Por: Ana Sylvia Laborin A.

En la, hermosa y colonial ciudad de Alamos se está creando, a iniciativa del Gobierno del Estado de Sonora, un museo costumbrista.
EI Museo orientará sus actividades hacia un objetivo central: que el pueblo de Sonora tome conciencia de los sucesos acaecidos en su desarrollo histórico, las causas y consecuencias del mismo y su importancia en la formación de los grupos y clases que constituyeron la sociedad regional durante e1 Siglo XIX.

Sonora es una entidad pluricultural, circunstancia que lejos de constituir un obstáculo, debe entenderse como un recurso de inapreciable valor para su desarrollo, en tanto esa pluralidad constituye un riquísimo acervo de experiencia:
En él pasado, cada grupo social sonorense generó sus propias iniciativas a partir del patrimonio cultural que heredó y que constantemente ha venido enriqueciendo.
El Gobierno del Estado consciente de que en la Sociedad moderna actúan fuerzas que tienden a despojar a los sectores populares de su iniciativa cultural, y convertirlos en consumidores y no creadores de cultura, se ha propuesto la creación de este Museo Costumbrista de Sonora, como un centro cultural en el cual tengan una participación creativa todos los sectores de la población.

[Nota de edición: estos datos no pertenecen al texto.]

-- ==== Sys2Proof/Machine/HostProgram.lean ====
section
/-! DEFINITION. The host's lines and pseudo-instructions, as the accesses they stand for (30_encoding.md R307,
R308). -/
namespace Sys2Proof.Machine

/-- `wr NAME, v` (30_encoding.md R307). -/
def wr (r : Reg) (v : Word) : BusEvent := .access { off := regOffset r, bytes := 4, op := .write v }

/-- `rd NAME` (30_encoding.md R307). -/
def rd (r : Reg) : BusEvent := .access { off := regOffset r, bytes := 4, op := .read }

/-- `cmd M` and `cmd M s`: the command's word written to CMD (30_encoding.md R307). -/
def cmd (i : Instr) : BusEvent := wr .cmd (encode i)

/-- `sel(B)` (30_encoding.md R308, 10_state.md R122). -/
def selOf : Buffer → Word
  | .pay => 0
  | .dat => 1
  | .tx => 2
  | .rx => 3

/-- `LEN(B)` (30_encoding.md R308); TX's length register ignores writes. -/
def lenRegOf : Buffer → Reg
  | .pay => .payLen
  | .dat => .datLen
  | .tx => .txLen
  | .rx => .rxbLen

/-- `load B, n, w0, ..., wk` (30_encoding.md R308). -/
def load (b : Buffer) (n : Word) (ws : List Word) : List BusEvent :=
  [wr .bufSel (selOf b), wr .bufIdx 0] ++ ws.map (wr .bufData) ++ [wr (lenRegOf b) n]

/-- `dump B, k` (30_encoding.md R308). -/
def dump (b : Buffer) (k : Nat) : List BusEvent :=
  [wr .bufSel (selOf b), wr .bufIdx 0] ++ List.replicate k (rd .bufData)

/-- The first half of `copy TX, RX`: TX read out, `txLen` being TX_LEN (30_encoding.md R308). -/
def copyOut (txLen : Nat) : List BusEvent := dump .tx ((txLen + 31) / 32)

/-- The second half of `copy TX, RX`: the words read loaded into RX (30_encoding.md R308). -/
def copyIn (txLen : Word) (ws : List Word) : List BusEvent := load .rx txLen ws

/-- The first half of `flip RX, j`: the word read (30_encoding.md R308). -/
def flipRead (j : Nat) : List BusEvent :=
  [wr .bufSel 3, wr .bufIdx (BitVec.ofNat 32 (j / 32)), rd .bufData]

/-- The second half of `flip RX, j`: the word read, `v`, written back with bit `j` flipped (30_encoding.md R308). -/
def flipWrite (j : Nat) (v : Word) : List BusEvent :=
  [wr .bufIdx (BitVec.ofNat 32 (j / 32)), wr .bufData (v ^^^ (1#32 <<< (31 - j % 32)))]

/-- `setaddr ips, ps, ipr, pr` (30_encoding.md R308). -/
def setaddr (ips ps ipr pr : Word) : List BusEvent :=
  [wr .srcIp ips, wr .srcPort ps, wr .dstIp ipr, wr .dstPort pr]

/-- The host issues a list of lines, in order (20_memory.md R211). -/
def State.queue (s : State) (lines : List BusEvent) : State := { s with pending := s.pending ++ lines }

end Sys2Proof.Machine
end

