-- ==== Sys2Proof/Tests/Slice0.lean ====
section
/-! SUPPORT. The tests of the model, with the expected values of 95_test_vectors.md, and a witness for the hypotheses
of each statement. Each test is one step. -/
namespace Sys2Proof.Tests
open Sys2Proof Sys2Proof.Machine

/- One test at a time: each `decide +kernel` waits for the theorems before it. -/
set_option Elab.async false

/-! ## Helpers -/

/-- A buffer holding these words from word 0 on. -/
def memory (ws : List Word) : Memory := ws.zipIdx.foldl (fun m p => m.storeWord p.2 p.1) []

/-- DAT loaded with words, DAT_LEN set. -/
def withDat (ws : List Word) (n : Word) : State := { State.reset with dat := memory ws, datLen := n }

/-- RX loaded with words, RXB_LEN set. -/
def withRx (ws : List Word) (n : Word) : State := { State.reset with rx := memory ws, rxbLen := n }

/-- The addresses of the header and segmenter vectors, PAY loaded, FRAME_SIZE set. -/
def withPay (ws : List Word) (n : Word) (fs : BitVec 13) : State :=
  { State.reset with
    pay := memory ws, payLen := n, frameSize := fs
    srcIp := 0x7F000001, srcPort := 0x1388, dstIp := 0x7F000001, dstPort := 0x1770 }

/-- The crc-8 segmentation of an `n`-bit payload in frames of 17 bytes, `done` frames of 8 bits emitted. -/
def running (ws : List Word) (n : Word) (done : Word) : State :=
  { withPay ws n 17 with
    latch :=
      { tag := 1, r := 8, fsize := 17, chunk := 8, payLen := n
        srcIp := 0x7F000001, srcPort := 0x1388, dstIp := 0x7F000001, dstPort := 0x1770 }
    segPos := 8 * done, segCount := done
    status := { Status.reset with segActive := true } }

/-- One host access as the only thing pending. -/
def host (s : State) (off : BitVec 8) (op : HostOp) : State :=
  { s with pending := [.access { off := off, bytes := 4, op := op }] }

/-- A view of the next state. -/
def seen {α : Type} (f : State → α) : Result → Option α
  | .next t => some (f t)
  | .fault _ => none
  | .refused _ => none

def isNext : Result → Bool
  | .next _ => true
  | .fault _ => false
  | .refused _ => false

theorem exists_next {r : Result} (h : isNext r = true) : ∃ t, r = .next t := by
  cases r with
  | next t => exact ⟨t, rfl⟩
  | fault f => cases h
  | refused f => cases h

/-- STATUS and CODE_LO after a command. -/
def statusCode (t : State) : Word × Word := (t.status.word, t.readReg .codeLo)

/-- STATUS, CODE_LO and the first words of TX after a command. -/
def frameSeen (n : Nat) (t : State) : Word × Word × List Word :=
  (t.status.word, t.readReg .codeLo, (List.range n).map (t.hostWord .tx))

/-- STATUS, CODE_LO, RXF_CTL, RXF_REGION and RXF_CODE_LO after a command. -/
def rxfSeen (t : State) : List Word :=
  [t.status.word, t.readReg .codeLo, t.readReg .rxfCtl, t.readReg .rxfRegion, t.readReg .rxfCodeLo]

/-- V-SEG-1. -/
def frameA : List Word := [0x7F000001, 0x13887F00, 0x00011770, 0x00088141, 0, 0, 0, 0x0000004A]

/-! ## Well-formedness: each check refuses an ill-formed term (20_memory.md R204; 00_scope.md R5, R6) -/

/-- A valid configuration, with invented tails. -/
def params0 : Config.Params :=
  { polyCrc10 := true :: zeros 10, polyCrc16 := true :: zeros 16, polyCrc32 := true :: zeros 34
    payCapBits := 65536, blockBase := 512 }

theorem test_wf_accepts_valid_configuration : params0.wf = true := by decide
theorem test_wf_refuses_short_crc10 : ({ params0 with polyCrc10 := true :: zeros 9 }).wf = false := by decide
theorem test_wf_refuses_long_crc16 : ({ params0 with polyCrc16 := true :: zeros 17 }).wf = false := by decide
theorem test_wf_refuses_short_crc32 : ({ params0 with polyCrc32 := true :: zeros 31 }).wf = false := by decide
theorem test_wf_refuses_leading_zero : ({ params0 with polyCrc16 := zeros 17 }).wf = false := by decide
theorem test_wf_refuses_part_word : ({ params0 with payCapBits := 65544 }).wf = false := by decide
theorem test_wf_refuses_small_pay : ({ params0 with payCapBits := 65504 }).wf = false := by decide
theorem test_wf_refuses_large_pay : ({ params0 with payCapBits := 4294967296 }).wf = false := by decide
theorem test_wf_refuses_base : ({ params0 with blockBase := 128 }).wf = false := by decide
theorem test_wf_refuses_half_word : ({ off := 0x04, bytes := 2, op := .read } : HostAccess).wf = false := by decide
theorem test_wf_refuses_misaligned : ({ off := 0x06, bytes := 4, op := .read } : HostAccess).wf = false := by decide
theorem test_wf_commands : (Instr.hpack 127).wf = true ∧ (Instr.segStart 127).wf = true := by decide
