-- ==== Sys2Proof/Machine/ConfigValues.lean ====
section
/-! DEFINITION. The values a configuration fixes: the lookup in LEVEL_TABLE (00_scope.md R10) and the reset value of
each state element (10_state.md R28 to R42, collected in 70_reset_and_hazards.md R189). An element of an absent
channel, site or fade sequencer is not state (R20); its slot holds the filler 0 (log entry 8). -/

namespace Sys2Proof.Config

/-- CH_KIND[c] = DUTY, for a channel that exists. -/
def isDutyChan (cfg : Config) (c : Chan) : Bool :=
  match cfg.chan? c with
  | none => false
  | some cc => cc.kind.isDuty

/-- CH_KIND[c] = LEVEL, for a channel that exists. -/
def isLevelChan (cfg : Config) (c : Chan) : Bool :=
  match cfg.chan? c with
  | none => false
  | some cc => cc.kind.isLevel

/-- LEVEL_TABLE[l]; the index is at most 10 in every state a run reaches (10_state.md R22). -/
def levelDuty (cfg : Config) (l : Nat) : Nat := cfg.levelTable.getD l 0

/-- The reset value of D[c] (R31). -/
def resetDuty (cfg : Config) (c : Chan) : Nat :=
  match cfg.chan? c with
  | none => 0
  | some cc =>
    match cc.kind with
    | .duty d => d
    | .level l => cfg.levelDuty l
    | .fade => if c = .ch0 then cfg.period else 0

/-- The reset value of L[c] (R32). -/
def resetLevel (cfg : Config) (c : Chan) : Nat :=
  match cfg.chan? c with
  | none => 0
  | some cc =>
    match cc.kind with
    | .duty _ => 0
    | .level l => l
    | .fade => 0

/-- The reset value of OUT[c] (R30). -/
def resetOut (cfg : Config) (c : Chan) : Bool := decide (cfg.resetDuty c ≠ 0)

/-- The reset value of PINL[i] (R36). -/
def resetPinl (cfg : Config) (i : Site) : Bool :=
  match cfg.site? i with
  | none => false
  | some sc => sc.pinIdle

/-- The reset value of ESEL[i] (R37). -/
def resetEsel (cfg : Config) (i : Site) : EdgeSel :=
  match cfg.site? i with
  | none => .rising
  | some sc => sc.eselInit

/-- The reset value of IE[i] (R38). -/
def resetIe (cfg : Config) (i : Site) : Bool :=
  match cfg.site? i with
  | none => false
  | some sc => sc.ieInit

/-- The reset value of FIVL (R42). -/
def resetFivl (cfg : Config) : Nat :=
  match cfg.fade with
  | none => 0
  | some p => p.ivlInit

end Sys2Proof.Config
end

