/-- SVC of an enabled site with a LEVEL target (R100 to R104, R25): the new level index by direction and policy, the
duty register its table entry in the same operation, PEND cleared, nothing else changed. -/
def Obligations.SvcUpdatesLevel : Prop :=
  ∀ (s : State) (i : Site) (sc : SiteCfg) (c : Chan), s.cfg.wellFormed = true → s.cfg.site? i = some sc →
    sc.target = some c → s.cfg.isLevelChan c = true → s.pend i = true → s.ie i = true →
    ∃ t, exec (.svc i.num) s = .next t ∧
      (let x : Int := (s.level c).toNat
        let y : Int := (t.level c).toNat;
        (sc.dir = .inc → sc.pol = .wrap → y = if x + sc.step > sc.max then sc.min else max (x + sc.step) sc.min) ∧
        (sc.dir = .dec → sc.pol = .wrap → y = if x - sc.step < sc.min then sc.max else min (x - sc.step) sc.max) ∧
        (sc.dir = .inc → sc.pol = .clamp → y = min (max (x + sc.step) sc.min) sc.max) ∧
        (sc.dir = .dec → sc.pol = .clamp → y = min (max (x - sc.step) sc.min) sc.max)) ∧
      s.cfg.levelTable[(t.level c).toNat]? = some (t.duty c).toNat ∧
      t.pend i = false ∧ t.pinl i = s.pinl i ∧ t.esel i = s.esel i ∧ t.ie i = s.ie i ∧ t.dbc i = s.dbc i ∧
      (∀ j, j ≠ i → s.SameSite t j) ∧ t.out c = s.out c ∧
      (∀ d, d ≠ c → s.SameChan t d) ∧ s.SameFade t ∧ s.SameEnv t ∧ t.cnt = s.cnt ∧ t.err = s.err ∧
      t.resp = some (.ok 0)

/-- SVC of an enabled site whose target is NONE clears PEND and changes nothing else (R104, R105). -/
def Obligations.SvcWithoutTarget : Prop :=
  ∀ (s : State) (i : Site) (sc : SiteCfg), s.cfg.site? i = some sc → sc.target = none →
    s.pend i = true → s.ie i = true →
    ∃ t, exec (.svc i.num) s = .next t ∧
      t.pend i = false ∧ t.pinl i = s.pinl i ∧ t.esel i = s.esel i ∧ t.ie i = s.ie i ∧ t.dbc i = s.dbc i ∧
      (∀ j, j ≠ i → s.SameSite t j) ∧ (∀ c, s.SameChan t c) ∧ s.SameFade t ∧ s.SameEnv t ∧
      t.cnt = s.cnt ∧ t.err = s.err ∧ t.resp = some (.ok 0)

/-- R109, which the spec marks as derived from R100 to R102: after any SVC that is carried out on a DUTY or LEVEL target,
the target value lies in [SITE_MIN, SITE_MAX], whatever it was before. -/
def Obligations.SvcLandsWithinBounds : Prop :=
  ∀ (s t : State) (i : Site) (sc : SiteCfg) (c : Chan), s.cfg.wellFormed = true → s.cfg.site? i = some sc →
    sc.target = some c → exec (.svc i.num) s = .next t → t.resp = some (.ok 0) →
      (s.cfg.isDutyChan c = true → sc.min ≤ (t.duty c).toNat ∧ ((t.duty c).toNat : Int) ≤ sc.max) ∧
      (s.cfg.isLevelChan c = true → sc.min ≤ (t.level c).toNat ∧ ((t.level c).toNat : Int) ≤ sc.max)

/-- One accepted edge yields at most one update (R106): after an SVC that is carried out, an SVC of the same site raises
SVC_NOT_ENABLED however many other operations come between, as long as none is a PIN of that site. -/
def Obligations.EdgeIsServicedOnce : Prop :=
  ∀ (s t : State) (i : Site) (ws : List OpWord), s.cfg.hasSite i = true →
    exec (.svc i.num) s = .next t → t.resp = some (.ok 0) →
    (∀ w ∈ ws, ∀ v, decode w ≠ .ok (.pin i.num v)) →
      ∃ u, exec (.svc i.num) (t.afterWords ws) = .next u ∧ u.resp = some (.fault .svcNotEnabled)

/-- The WRAP sawtooth (R112): a WRAP INC site with step k and bounds [lo, hi] that starts from lo visits lo + j * k for
j up to m = floor((hi - lo) / k), and then lo again. -/
def Obligations.WrapSawtooth : Prop :=
  ∀ (sc : SiteCfg), sc.dir = .inc → sc.pol = .wrap → 1 ≤ sc.step → sc.min ≤ sc.max →
    (∀ j : Nat, (j : Int) ≤ (sc.max - sc.min) / sc.step → (upd sc)^[j] sc.min = sc.min + j * sc.step) ∧
    (upd sc)^[((sc.max - sc.min) / sc.step).toNat + 1] sc.min = sc.min

/-- Under fairness (a) of R178, with R104's clearing of PEND: in a fair run from a state of a well-formed configuration,
no SVC stays enabled for ever. An SVC also stops being enabled when a WR clears IE (R155), so this does not say that the
service was taken. -/
def Obligations.NoServiceStaysEnabledForEver : Prop :=
  ∀ (s : State) (ops : Nat → OpWord) (i : Site) (n : Nat), s.cfg.wellFormed = true → s.FairServices ops →
    s.cfg.hasSite i = true → ∃ m, n ≤ m ∧ (s.trace ops m).svcEnabled i = false

/-! ## RD and WR: host access -/

/-- RD of a present register completes (R150, R151): the value by register number, and nothing but the response
changes. -/
def Obligations.RdAnswersRegister : Prop :=
  ∀ s : State, s.cfg.wellFormed = true →
    let answers := fun (n x : Nat) => exec (.rd n) s = .next { s with resp := some (.ok (BitVec.ofNat 16 x)) } ∧ x < 65536
    let bit := fun (present b : Bool) => if present && b then 1 else 0
    answers 0x00 s.cfg.period ∧ answers 0x01 s.cnt.toNat ∧
    answers 0x02 (bit (s.cfg.hasChan .ch0) (s.out .ch0) + 2 * bit (s.cfg.hasChan .ch1) (s.out .ch1) +
      4 * bit (s.cfg.hasChan .ch2) (s.out .ch2)) ∧
    answers 0x03 s.err.toNat ∧
    answers 0x04 (bit (s.cfg.hasSite .s0) (s.pend .s0) + 2 * bit (s.cfg.hasSite .s1) (s.pend .s1)) ∧
    answers 0x05 (bit (s.cfg.hasSite .s0) (s.pinl .s0) + 2 * bit (s.cfg.hasSite .s1) (s.pinl .s1)) ∧
    (∀ i, s.cfg.hasSite i = true →
      answers (0x08 + i.num) ((if s.ie i then 1 else 0) + 2 * (if s.esel i = .falling then 1 else 0)) ∧
      answers (0x0C + i.num) (s.dbc i).toNat) ∧
    (∀ c, s.cfg.hasChan c = true →
      answers (0x10 + c.num) (s.duty c).toNat ∧ answers (0x14 + c.num) (s.level c).toNat) ∧
    (s.cfg.fadeEn = true →
      answers 0x18 s.phase.num ∧ answers 0x19 s.fcnt.toNat ∧ answers 0x1A s.fivl.toNat)

/-- R64: RD has no side effect on any state element, and two RD of one register with no operation between them return
the same value. -/
def Obligations.RdHasNoSideEffect : Prop :=
  ∀ (s t u : State) (n : Nat) (x : Word), exec (.rd n) s = .next t → t.resp = some (.ok x) →
    exec (.rd n) t = .next u → t = { s with resp := some (.ok x) } ∧ u.resp = some (.ok x)

/-- R57: RD and WR of a number that is not in the map, or whose "present when" condition is false, raise
BAD_REGISTER. -/
def Obligations.UnmappedRegisterFaults : Prop :=
  ∀ (s : State) (n x : Nat), s.cfg.wellFormed = true →
    ¬(n ≤ 0x05) → (∀ k, k < s.cfg.nsites → n ≠ 0x08 + k ∧ n ≠ 0x0C + k) →
    (∀ k, k < s.cfg.nch → n ≠ 0x10 + k ∧ n ≠ 0x14 + k) →
    (s.cfg.fadeEn = true → n ≠ 0x18 ∧ n ≠ 0x19 ∧ n ≠ 0x1A) →
      exec (.rd n) s = .next { s with err := s.err ||| 0x0010#16, resp := some (.fault .badRegister) } ∧
      exec (.wr n x) s = .next { s with err := s.err ||| 0x0010#16, resp := some (.fault .badRegister) }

Deberá ser un Museo que precisamente por su enfoque creará conciencia de las raíces locales y el mejor conocimiento de la región, mostrando al visitante las características culturales de Alamos y áreas circundantes en lo que se refiere a valores históricos, arquitectónicos, ecológicos, folklóricos, humanísticos, económicos, etc., para que principalmente los habitantes adquieran una mejor visión de su realidad y un mejor conocimiento de su propio medio.
Como el Museo dispondrá de un pequeño auditorio y de espacios abiertos de múltiple use que permitirán la realización de actividades públicas constantes, será posible difundir no solo aspectos culturales, sino también estimular la participación efectiva de los habitantes de Alamos.
Este Museo será instalado en un inmueble construido durante la segunda mitad del siglo XIX, en la ciudad de Alamos, con todas las características arquitectónicas tradicionales de la región y de la época, recientemente restaurado y acondicionado por el Gobierno del Estado, respetando en todo su estilo original. Este inmueble fue propiedad de la familia de Don Adolfo Bley.